On the other hand, it is not easy to create and maintain an index page.

(1) It is difficult to judge the validity of a word that should be included in the index. For example, it is not effective to determine validity based on the appearance frequency. In a document that meets the definition, the frequency of index terms is rather low.

(2) It is difficult to determine which document is most suitable as an index from among documents including index words and how to handle a document that is not included in the index.

(3) Also, maintenance of the index once created is a time-consuming work. If any document is updated, the index page must be updated one by one. Whether in business or private, the incentive to update documents is different from the incentive to update index pages. In addition, in the case of business, the management department of each document may be different, which generally requires maintenance costs.

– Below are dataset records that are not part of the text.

-- ==== Sys2Proof/Machine/Float.lean ====
section
/-! DEFINITION. Window floating point, short and long forms (R218 to R220). -/

namespace Sys2Proof.Machine

/-- The format code of the F of an instruction: FP64 or FP32. -/
def fpFmt (dbl : Bool) : Nat := if dbl then 0x0C else 0x0B
/-- A short form as its long form with offsets 0 (R200). -/
def shortF (dbl : Bool) (d a b : BitVec 5) : FFields := { dbl := dbl, d := d, a := a, b := b, od := 0, oa := 0, ob := 0 }
/-- The window number of operand d, a or b. -/
def State.wd (s : State) (f : FFields) : Int := s.winNum f.d f.od.toInt
/-- The window number of operand a. -/
def State.wa (s : State) (f : FFields) : Int := s.winNum f.a f.oa.toInt
/-- The window number of operand b. -/
def State.wb (s : State) (f : FFields) : Int := s.winNum f.b f.ob.toInt

/-- Checks 2 and 3 of R218 on window operands in order, each with whether it holds an FP64 value. -/
def checkWins (l : List (Int × Bool)) : M Unit := do
  l.forM (fun x => if x.2 then winEven x.1 else pure ())
  l.forM (fun x => winCheck x.1 x.2)

/-- The value of a window operand. -/
def State.winVal (s : State) (n : Int) (dbl : Bool) : FVal := (floatFmt (fpFmt dbl)).unpack (s.winBits n dbl)

/-- w[d] := Round(op(a, b)) (R218): FADD, FSUB, FMUL, FDIV. -/
def fpArith (i : Instr) (f : FFields) (op : Mode → FVal → FVal → FX × Flags) : M (Option Word) := do
  let s ← get
  checkWins [(s.wd f, f.dbl), (s.wa f, f.dbl), (s.wb f, f.dbl)]
  let mode ← modeOf 7 i.p0
  let r := op mode (s.winVal (s.wa f) f.dbl) (s.winVal (s.wb f) f.dbl)
  let x := floatTail (fpFmt f.dbl) mode false r.1
  step1 (fun t => (t.setWinBits (s.wd f) f.dbl x.1).setFlags (r.2.join x.2))

/-- w[d] := Round(a × b + d), one rounding (R218). -/
def fpFma (i : Instr) (f : FFields) : M (Option Word) := do
  let s ← get
  checkWins [(s.wd f, f.dbl), (s.wa f, f.dbl), (s.wb f, f.dbl)]
  let mode ← modeOf 7 i.p0
  let r := fmaF mode (s.winVal (s.wa f) f.dbl) (s.winVal (s.wb f) f.dbl) (s.winVal (s.wd f) f.dbl)
  let x := floatTail (fpFmt f.dbl) mode false r.1
  step1 (fun t => (t.setWinBits (s.wd f) f.dbl x.1).setFlags (r.2.join x.2))

/-- w[d] := Round(√a) (R218). -/
def fpSqrt (i : Instr) (f : FFields) : M (Option Word) := do
  let s ← get
  checkWins [(s.wd f, f.dbl), (s.wa f, f.dbl)]
  let mode ← modeOf 7 i.p0
  let r := sqrtF (s.winVal (s.wa f) f.dbl)
  let x := floatTail (fpFmt f.dbl) mode false r.1
  step1 (fun t => (t.setWinBits (s.wd f) f.dbl x.1).setFlags (r.2.join x.2))

/-- FMIN and FMAX (R220). -/
def fpMinMax (f : FFields) (wantMax : Bool) : M (Option Word) := do
  let s ← get
  checkWins [(s.wd f, f.dbl), (s.wa f, f.dbl), (s.wb f, f.dbl)]
  let r := minMaxF wantMax (s.winVal (s.wa f) f.dbl) (s.winVal (s.wb f) f.dbl)
  step1 (fun t => (t.setWinBits (s.wd f) f.dbl ((floatFmt (fpFmt f.dbl)).pack r.1)).setFlags r.2)

/-- g[d] := the truth of a comparison (R220); `quiet`: NV for signalling NaNs only. -/
def fpCompare (f : FFields) (quiet : Bool) (rel : FVal → FVal → Bool) : M (Option Word) := do
  let s ← get
  checkWins [(s.wa f, f.dbl), (s.wb f, f.dbl)]
  let a := s.winVal (s.wa f) f.dbl
  let b := s.winVal (s.wb f) f.dbl
  let fl : Flags := if quiet then opFlags [a, b] else { nv := a.isNan || b.isNan }
  step1 (fun t => (t.setG f.d (if !a.isNan && !b.isNan && rel a b then 1 else 0)).setFlags fl)

/-- The class word of FCLASS (R220). -/
def classWord (f : FloatFmt) (bits : Nat) : Word :=
  let sign := if bits / 2 ^ (f.width - 1) % 2 = 1 then 8 else 0
  match f.unpack bits with
  | .nan sig => BitVec.ofNat 64 (sign + (if sig then 7 else 6))
  | .inf _ => BitVec.ofNat 64 (sign + 3)
  | .fin _ m e =>
    if m = 0 then BitVec.ofNat 64 sign
    else
      let lead := (bitLen m : Int) - 1 + e
      BitVec.ofNat 64 ((BitVec.ofInt 16 lead).toNat * 2 ^ 16 + sign + (if lead < f.emin then 1 else 2))

/-- FCLASS (R220). -/
def fpClass (f : FFields) : M (Option Word) := do
  let s ← get
  checkWins [(s.wa f, f.dbl)]
  step1 (fun t => t.setG f.d (classWord (floatFmt (fpFmt f.dbl)) (s.winBits (s.wa f) f.dbl)))

/-- The bits of a value with its sign cleared or turned; a NaN becomes canonical (R220). -/
def signBits (f : FloatFmt) (negate : Bool) (bits : Nat) : Nat :=
  if (f.unpack bits).isNan then f.pack (.nan false)
  else
    let top := 2 ^ (f.width - 1)
    let low := bits % top
    if negate && bits / top % 2 = 0 then low + top else low

/-- FABS and FNEG (R220). -/
def fpSign (f : FFields) (negate : Bool) : M (Option Word) := do
  let s ← get
  checkWins [(s.wd f, f.dbl), (s.wa f, f.dbl)]
  step1 (fun t => t.setWinBits (s.wd f) f.dbl (signBits (floatFmt (fpFmt f.dbl)) negate (s.winBits (s.wa f) f.dbl)))

/-- FMVW (R220). -/
def fpToWindow (f : FFields) : M (Option Word) := do
  let s ← get
  checkWins [(s.wd f, f.dbl)]
  step1 (fun t => t.setWinBits (s.wd f) f.dbl (s.g f.a).toNat)

/-- FMVG (R220). -/
def fpToGeneral (f : FFields) : M (Option Word) := do
  let s ← get
  checkWins [(s.wa f, f.dbl)]
  step1 (fun t => t.setG f.d (BitVec.ofNat 64 (s.winBits (s.wa f) f.dbl)))

/-- FCVT (R219): from the other width. -/
def fpConvert (i : Instr) (f : FFields) : M (Option Word) := do
  let s ← get
  checkWins [(s.wd f, f.dbl), (s.wa f, !f.dbl)]
  let mode ← modeOf 7 i.p0
  let x := convNum (.flt (s.winVal (s.wa f) (!f.dbl))) (fpFmt f.dbl) mode false
  step1 (fun t => (t.setWinBits (s.wd f) f.dbl x.1).setFlags x.2)

/-- FCVTI (R219). -/
def fpToInt (i : Instr) (f : FFields) : M (Option Word) := do
  let s ← get
  checkWins [(s.wa f, f.dbl)]
  let mode ← modeOf 7 i.p0
  let x := convNum (.flt (s.winVal (s.wa f) f.dbl)) Fmt.s64 mode false
  step1 (fun t => (t.setG f.d (BitVec.ofNat 64 x.1)).setFlags x.2)

/-- FCVTF (R219). -/
def fpFromInt (i : Instr) (f : FFields) : M (Option Word) := do
  let s ← get
  checkWins [(s.wd f, f.dbl)]
  let mode ← modeOf 7 i.p0
  let x := convNum (.int (s.g f.a).toInt) (fpFmt f.dbl) mode false
  step1 (fun t => (t.setWinBits (s.wd f) f.dbl x.1).setFlags x.2)

/-- a − b as a sum. -/
def subF (mode : Mode) (a b : FVal) : FX × Flags := addF mode a b.neg
/-- a ≤ b for values that are no NaN. -/
def leF (a b : FVal) : Bool := !ltF b a

/-- FADD, short form (R218). -/
def execFadd (dbl : Bool) (d a b : BitVec 5) (s : State) : Host.Outcome State Fault Refusal :=
  runInstr (.fadd dbl d a b) (fpArith (.fadd dbl d a b) (shortF dbl d a b) addF) s

/-- FSUB, short form (R218). -/
def execFsub (dbl : Bool) (d a b : BitVec 5) (s : State) : Host.Outcome State Fault Refusal :=
  runInstr (.fsub dbl d a b) (fpArith (.fsub dbl d a b) (shortF dbl d a b) subF) s

/-- FMUL, short form (R218). -/
def execFmul (dbl : Bool) (d a b : BitVec 5) (s : State) : Host.Outcome State Fault Refusal :=
  runInstr (.fmul dbl d a b) (fpArith (.fmul dbl d a b) (shortF dbl d a b) (fun _ => mulF)) s

/-- FDIV, short form (R218). -/
def execFdiv (dbl : Bool) (d a b : BitVec 5) (s : State) : Host.Outcome State Fault Refusal :=
  runInstr (.fdiv dbl d a b) (fpArith (.fdiv dbl d a b) (shortF dbl d a b) (fun _ => divF)) s

/-- FSQRT, short form (R218). -/
def execFsqrt (dbl : Bool) (d a : BitVec 5) (s : State) : Host.Outcome State Fault Refusal :=
  runInstr (.fsqrt dbl d a) (fpSqrt (.fsqrt dbl d a) (shortF dbl d a 0)) s

/-- FMIN, short form (R220). -/
def execFmin (dbl : Bool) (d a b : BitVec 5) (s : State) : Host.Outcome State Fault Refusal :=
  runInstr (.fmin dbl d a b) (fpMinMax (shortF dbl d a b) false) s

/-- FMAX, short form (R220). -/
def execFmax (dbl : Bool) (d a b : BitVec 5) (s : State) : Host.Outcome State Fault Refusal :=
  runInstr (.fmax dbl d a b) (fpMinMax (shortF dbl d a b) true) s

/-- FMA, short form (R218). -/
def execFma (dbl : Bool) (d a b : BitVec 5) (s : State) : Host.Outcome State Fault Refusal :=
  runInstr (.fma dbl d a b) (fpFma (.fma dbl d a b) (shortF dbl d a b)) s

/-- FEQ, short form (R220). -/
def execFeq (dbl : Bool) (d a b : BitVec 5) (s : State) : Host.Outcome State Fault Refusal :=
  runInstr (.feq dbl d a b) (fpCompare (shortF dbl d a b) true eqF) s

/-- FLT, short form (R220). -/
def execFlt (dbl : Bool) (d a b : BitVec 5) (s : State) : Host.Outcome State Fault Refusal :=
  runInstr (.flt dbl d a b) (fpCompare (shortF dbl d a b) false ltF) s

/-- FLE, short form (R220). -/
def execFle (dbl : Bool) (d a b : BitVec 5) (s : State) : Host.Outcome State Fault Refusal :=
  runInstr (.fle dbl d a b) (fpCompare (shortF dbl d a b) false leF) s

/-- FCLASS, short form (R220). -/
def execFclass (dbl : Bool) (d a : BitVec 5) (s : State) : Host.Outcome State Fault Refusal :=
  runInstr (.fclass dbl d a) (fpClass (shortF dbl d a 0)) s

/-- FABS, short form (R220). -/
def execFabs (dbl : Bool) (d a : BitVec 5) (s : State) : Host.Outcome State Fault Refusal :=
  runInstr (.fabs dbl d a) (fpSign (shortF dbl d a 0) false) s

/-- FNEG, short form (R220). -/
def execFneg (dbl : Bool) (d a : BitVec 5) (s : State) : Host.Outcome State Fault Refusal :=
  runInstr (.fneg dbl d a) (fpSign (shortF dbl d a 0) true) s

/-- FMVW, short form (R220). -/
def execFmvw (dbl : Bool) (d a : BitVec 5) (s : State) : Host.Outcome State Fault Refusal :=
  runInstr (.fmvw dbl d a) (fpToWindow (shortF dbl d a 0)) s

/-- FMVG, short form (R220). -/
def execFmvg (dbl : Bool) (d a : BitVec 5) (s : State) : Host.Outcome State Fault Refusal :=
  runInstr (.fmvg dbl d a) (fpToGeneral (shortF dbl d a 0)) s

/-- FCVT, short form (R219). -/
def execFcvt (dbl : Bool) (d a : BitVec 5) (s : State) : Host.Outcome State Fault Refusal :=
  runInstr (.fcvt dbl d a) (fpConvert (.fcvt dbl d a) (shortF dbl d a 0)) s

/-- FCVTI, short form (R219). -/
def execFcvti (dbl : Bool) (d a : BitVec 5) (s : State) : Host.Outcome State Fault Refusal :=
  runInstr (.fcvti dbl d a) (fpToInt (.fcvti dbl d a) (shortF dbl d a 0)) s

/-- FCVTF, short form (R219). -/
def execFcvtf (dbl : Bool) (d a : BitVec 5) (s : State) : Host.Outcome State Fault Refusal :=
  runInstr (.fcvtf dbl d a) (fpFromInt (.fcvtf dbl d a) (shortF dbl d a 0)) s

/-- FADD, long form (R218). -/
def execFaddLong (f : FFields) (s : State) : Host.Outcome State Fault Refusal :=
  runInstr (.faddLong f) (fpArith (.faddLong f) f addF) s

/-- FSUB, long form (R218). -/
def execFsubLong (f : FFields) (s : State) : Host.Outcome State Fault Refusal :=
  runInstr (.fsubLong f) (fpArith (.fsubLong f) f subF) s

/-- FMUL, long form (R218). -/
def execFmulLong (f : FFields) (s : State) : Host.Outcome State Fault Refusal :=
  runInstr (.fmulLong f) (fpArith (.fmulLong f) f (fun _ => mulF)) s

/-- FDIV, long form (R218). -/
def execFdivLong (f : FFields) (s : State) : Host.Outcome State Fault Refusal :=
  runInstr (.fdivLong f) (fpArith (.fdivLong f) f (fun _ => divF)) s

/-- FSQRT, long form (R218). -/
def execFsqrtLong (f : FFields) (s : State) : Host.Outcome State Fault Refusal :=
  runInstr (.fsqrtLong f) (fpSqrt (.fsqrtLong f) f) s

/-- FMIN, long form (R220). -/
def execFminLong (f : FFields) (s : State) : Host.Outcome State Fault Refusal :=
  runInstr (.fminLong f) (fpMinMax f false) s

/-- FMAX, long form (R220). -/
def execFmaxLong (f : FFields) (s : State) : Host.Outcome State Fault Refusal :=
  runInstr (.fmaxLong f) (fpMinMax f true) s

/-- FMA, long form (R218). -/
def execFmaLong (f : FFields) (s : State) : Host.Outcome State Fault Refusal :=
  runInstr (.fmaLong f) (fpFma (.fmaLong f) f) s

/-- FEQ, long form (R220). -/
def execFeqLong (f : FFields) (s : State) : Host.Outcome State Fault Refusal :=
  runInstr (.feqLong f) (fpCompare f true eqF) s

/-- FLT, long form (R220). -/
def execFltLong (f : FFields) (s : State) : Host.Outcome State Fault Refusal :=
  runInstr (.fltLong f) (fpCompare f false ltF) s

/-- FLE, long form (R220). -/
def execFleLong (f : FFields) (s : State) : Host.Outcome State Fault Refusal :=
  runInstr (.fleLong f) (fpCompare f false leF) s

/-- FCLASS, long form (R220). -/
def execFclassLong (f : FFields) (s : State) : Host.Outcome State Fault Refusal :=
  runInstr (.fclassLong f) (fpClass f) s

/-- FABS, long form (R220). -/
def execFabsLong (f : FFields) (s : State) : Host.Outcome State Fault Refusal :=
  runInstr (.fabsLong f) (fpSign f false) s

/-- FNEG, long form (R220). -/
def execFnegLong (f : FFields) (s : State) : Host.Outcome State Fault Refusal :=
  runInstr (.fnegLong f) (fpSign f true) s

/-- FMVW, long form (R220). -/
def execFmvwLong (f : FFields) (s : State) : Host.Outcome State Fault Refusal :=
  runInstr (.fmvwLong f) (fpToWindow f) s

/-- FMVG, long form (R220). -/
def execFmvgLong (f : FFields) (s : State) : Host.Outcome State Fault Refusal :=
  runInstr (.fmvgLong f) (fpToGeneral f) s

/-- FCVT, long form (R219). -/
def execFcvtLong (f : FFields) (s : State) : Host.Outcome State Fault Refusal :=
  runInstr (.fcvtLong f) (fpConvert (.fcvtLong f) f) s

/-- FCVTI, long form (R219). -/
def execFcvtiLong (f : FFields) (s : State) : Host.Outcome State Fault Refusal :=
  runInstr (.fcvtiLong f) (fpToInt (.fcvtiLong f) f) s

/-- FCVTF, long form (R219). -/
def execFcvtfLong (f : FFields) (s : State) : Host.Outcome State Fault Refusal :=
  runInstr (.fcvtfLong f) (fpFromInt (.fcvtfLong f) f) s

end Sys2Proof.Machine
end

2. Description of the Related Art Conventionally, a technique that substitutes an index page by listing a search expression using a hierarchical structure and attributes of a structured document and a search result thereof is known. However, it is difficult to enumerate search expressions, and specialized knowledge is also required. It is required to solve the above problems (1) to (3).

JP 2006-185408 A

The problem to be solved by the present invention is to provide a structure document management technique that enables creation and maintenance of an index page only by a user selecting a part of index words.

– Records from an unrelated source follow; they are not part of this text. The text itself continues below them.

/-! ### System registers -/

/-- R202, R203, R348: SYSR reads every defined register and traps with cause 0x01, EVAL the number, on any other. SYSW, SYSS
and SYSC compute the value from the old one and g[a]; in this order they trap on an undefined number (0x01), a register no
instruction writes (0x02, EVAL the number) and, for a run-root register, in a compartment other than 1 (0x0A); what the
register's own rule refuses traps as that rule says with no effect; otherwise the register is written and g[d] receives the
old value. An engine hart that issues one of the three traps with cause 0x01. -/
def Obligations.SysRegisterAccess : Prop :=
  (∀ n, sysWriteBy n = some .root ↔
    n ∈ [0x000, 0x001, 0x002, 0x003, 0x004, 0x006, 0x018, 0x019, 0x020, 0x021, 0x022, 0x023, 0x024, 0x025, 0x026, 0x027,
      0x028, 0x060, 0x061, 0x062, 0x063, 0x064, 0x065, 0x066, 0x067, 0x068]) ∧
  (∀ n, sysWriteBy n = some .anyone ↔ n ∈ [0x007, 0x008, 0x009, 0x030, 0x032]) ∧
  (∀ n, sysWriteBy n = some .nobody ↔
    n ∈ [0x005, 0x00A, 0x00B, 0x00C, 0x00D, 0x00E, 0x00F, 0x010, 0x011, 0x012, 0x013, 0x014, 0x031, 0x041, 0x050, 0x070]) ∧
  (∀ (s : State) (d : BitVec 5) (num : BitVec 10),
    (sysWriteBy num.toNat ≠ none → s.writesG (.sysr d num) d (s.sysRead num.toNat)) ∧
    (sysWriteBy num.toNat = none → s.traps (.sysr d num) 0x01 (num.setWidth 64))) ∧
  ∀ (s : State) (d a : BitVec 5) (num : BitVec 10),
    ∀ r ∈ [(Instr.sysw d a num, s.g a), (.syss d a num, s.sysRead num.toNat ||| s.g a),
        (.sysc d a num, s.sysRead num.toNat &&& ~~~(s.g a))],
      (isEngine s.cur = true → s.traps r.1 0x01 r.1.p0) ∧
      (isEngine s.cur = false →
        (sysWriteBy num.toNat = none → s.traps r.1 0x01 (num.setWidth 64)) ∧
        (sysWriteBy num.toNat = some .nobody → s.traps r.1 0x02 (num.setWidth 64)) ∧
        (sysWriteBy num.toNat = some .root → s.ctx.sr.cid ≠ 1 → s.traps r.1 0x0A (num.setWidth 64)) ∧
        ((sysWriteBy num.toNat = some .root ∧ s.ctx.sr.cid = 1) ∨ sysWriteBy num.toNat = some .anyone →
          (∀ t, sysPut num.toNat r.2 s = .ok () t → exec r.1 s = .next (s.after r.1 (t.setG d (s.sysRead num.toNat)))) ∧
          (∀ stop t, sysPut num.toNat r.2 s = .error stop t → exec r.1 s = .next (s.afterStop t stop))))

/-- R186, R197, R198, R221, R335, R334, R269, R304, R270, R378: what a value written to a register reads as afterwards: FCSR keeps bits 9, 7
to 4 and 2 to 0; EPC 48 bits; CAUSE all but bits 15 to 8; TVEC EN and 48 bits, and EN with an address that is no multiple of
4 traps with cause 0x02; VSHAPE 14 bits, and a shape of more than 2,048 elements (512 in an engine hart) traps; WALLOC 19
bits, checked by R198, with the entries it keeps kept and those it adds zero. XMODE takes bit 1 (XNEXT) and keeps
bit 0; a counter PMC0 to PMC7 reads as the value written. STATUS and MPROG ignore every write. None of these changes memory,
a general, capability, vector or mask register, or the PC. -/
def Obligations.SysRegisterWrites : Prop :=
  ∀ (s : State) (v : Word),
    let kept (t : State) : Prop := t.mem = s.mem ∧ t.ctx.r = s.ctx.r ∧ t.pc = s.pc ∧ t.ctx.sr.cid = s.ctx.sr.cid
    let reads (n : Nat) (x : Word) : Prop := ∃ t, sysPut n v s = .ok () t ∧ t.sysGet n = x ∧ kept t
    let refuses (n : Nat) : Prop := ∃ t, sysPut n v s = .error (.trap 0x02 v .none) t
    sysPut 0x000 v s = .ok () s ∧
    reads 0x001 (v &&& 0xFFFFFFFFFFFF00FF) ∧
    reads 0x002 (v &&& 0xFFFFFFFFFFFF) ∧
    reads 0x003 v ∧
    (¬ (v.getLsbD 63 = true ∧ v.extractLsb' 0 2 ≠ 0) → reads 0x004 (v &&& 0x8000FFFFFFFFFFFF)) ∧
    (v.getLsbD 63 = true → v.extractLsb' 0 2 ≠ 0 → refuses 0x004) ∧
    (((v.extractLsb' 0 6).toNat + 1) * ((v.extractLsb' 6 8).toNat + 1) ≤ s.vbytes → reads 0x007 (v &&& 0x3FFF)) ∧
    (¬ ((v.extractLsb' 0 6).toNat + 1) * ((v.extractLsb' 6 8).toNat + 1) ≤ s.vbytes → refuses 0x007) ∧
    reads 0x008 (v &&& 0x2F7) ∧
    reads 0x009 (v &&& 0xFFFF) ∧
    reads 0x032 (v &&& 7) ∧
    reads 0x019 ((v &&& 2) ||| (s.sysGet 0x019 &&& 1)) ∧
    sysPut 0x030 v s = .ok () s ∧
    (∀ i, i < 8 → reads (0x061 + i) v) ∧
    (s.wallocOk v = false → refuses 0x006) ∧
    (s.wallocOk v = true → ∃ t, sysPut 0x006 v s = .ok () t ∧ t.sysGet 0x006 = v &&& 0x7FFFF ∧ kept t ∧
      ∀ e, (wallocSpan v).1 ≤ e → e < (wallocSpan v).2 →
        t.winFile e = if s.wbase ≤ e ∧ e < s.wbase + s.wsize then s.winFile e else 0)

/-! ### Traps and returns -/

/-- R336: a trap with a handler installed saves the trapped state and enters the handler: EPC is the PC, CAUSE holds SPC and
the code, EVAL the value, STATUS.PCID the old CID with TH 1, CID becomes 1, EFCAP is fcap at the PC, ESAVE is c15, fcap is
RCC at the handler's address, c15 is RDC, the PC the handler's address; no other register of the context, and no window
entry, changes.
R336, R338: a trap inside a handler ends the run with the handler's trap first; a trap without a handler ends it with the
trap's cause; a handler address outside RCC's footprint or failing R20 ends it with the cause of that check, EVAL the
address for cause 0x06. EPC is the PC in each. -/
def Obligations.TrapEntry : Prop :=
  (∀ (s u : State) (cause : BitVec 8) (eval : Word) (spc : BitVec 48), s.mayHandle u →
    let t := s.takeTrap cause eval spc
    let c := s.ctx
    t.ctx = { c with
      pc := c.sr.tvecAddr,
      fcap := { s.core.rcc with str1 := (c.sr.tvecAddr - s.core.rcc.base.setWidth 64).setWidth 32 },
      r := { c.r with c := c.r.c.set 15 s.core.rdc },
      efcap := { c.fcap with str1 := (c.pc - c.fcap.base.setWidth 64).setWidth 32 },
      esave := c.r.c[15],
      sr := { c.sr with
        epc := c.pc.setWidth 48, cause := spc ++ 0#8 ++ cause, eval := eval, status := 0#32 ++ c.sr.cid ++ 1#8 ++ 0#8,
        cid := 1 } } ∧
    t.core.window = s.core.window ∧ t.core.rcc = s.core.rcc ∧ t.core.rdc = s.core.rdc ∧ t.cur = s.cur) ∧
  (∀ (s : State) (cause : BitVec 8) (eval : Word) (spc : BitVec 48), isEngine s.cur = false →
    let t := s.ctx.sr.tvecAddr
    let epc : BitVec 48 := s.pc.setWidth 48
    (s.ctx.sr.th = true → s.takeTrap cause eval spc = s.endRunDouble s.coreNo s.ctx.sr cause epc eval) ∧
    (s.ctx.sr.th = false → s.ctx.sr.tvecEn = false → s.takeTrap cause eval spc = s.endRunAt s.coreNo cause epc eval) ∧
    (s.ctx.sr.th = false → s.ctx.sr.tvecEn = true → s.core.rcc.covers t.toNat = false →
      s.takeTrap cause eval spc = s.endRunAt s.coreNo 0x06 epc t) ∧
    (s.ctx.sr.th = false → s.ctx.sr.tvecEn = true → s.core.rcc.covers t.toNat = true →
      ∀ k e, s.checkTarget t true = .bad k e →
        s.takeTrap cause eval spc = (s.noted (s.targetNote t k)).endRunAt s.coreNo k epc e))

/-- R349: TRAP, BRK and SVC enter the handler with causes 0x2A, 0x29 and 0x28, EVAL the code, EPC their own PC; with BRK
interception armed for the run the context is held at the BRK instead. -/
def Obligations.TrapInstructions : Prop :=
  ∀ (s : State) (code : BitVec 10), isEngine s.cur = false →
    let armed : Bool := match s.runOn s.coreNo with | some r => r.dbg.brk | none => false
    s.traps (.trap code) 0x2A (code.setWidth 64) ∧
    s.traps (.svc code) 0x28 (code.setWidth 64) ∧
    (armed = false → s.traps (.brk code) 0x29 (code.setWidth 64)) ∧
    (armed = true → ∃ t, exec (.brk code) s = .next t ∧ t.ctx.held = true ∧ t.ctx.susp.isSome = true ∧ t.pc = s.pc ∧
      t.ctx.r = s.ctx.r ∧ t.ctx.sr = s.ctx.sr ∧ t.mem = s.mem)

The structural document management system according to the embodiment includes an input unit for inputting an index word. A structural document in which an index word appears is retrieved from a storage device storing the structural document. An appearance condition for identifying at least a structural part where an index word appears in the retrieved structure document is determined. Each structural document is grouped based on the similarity of appearance conditions. A correspondence relationship between each grouped structural document and each index word is stored as index information.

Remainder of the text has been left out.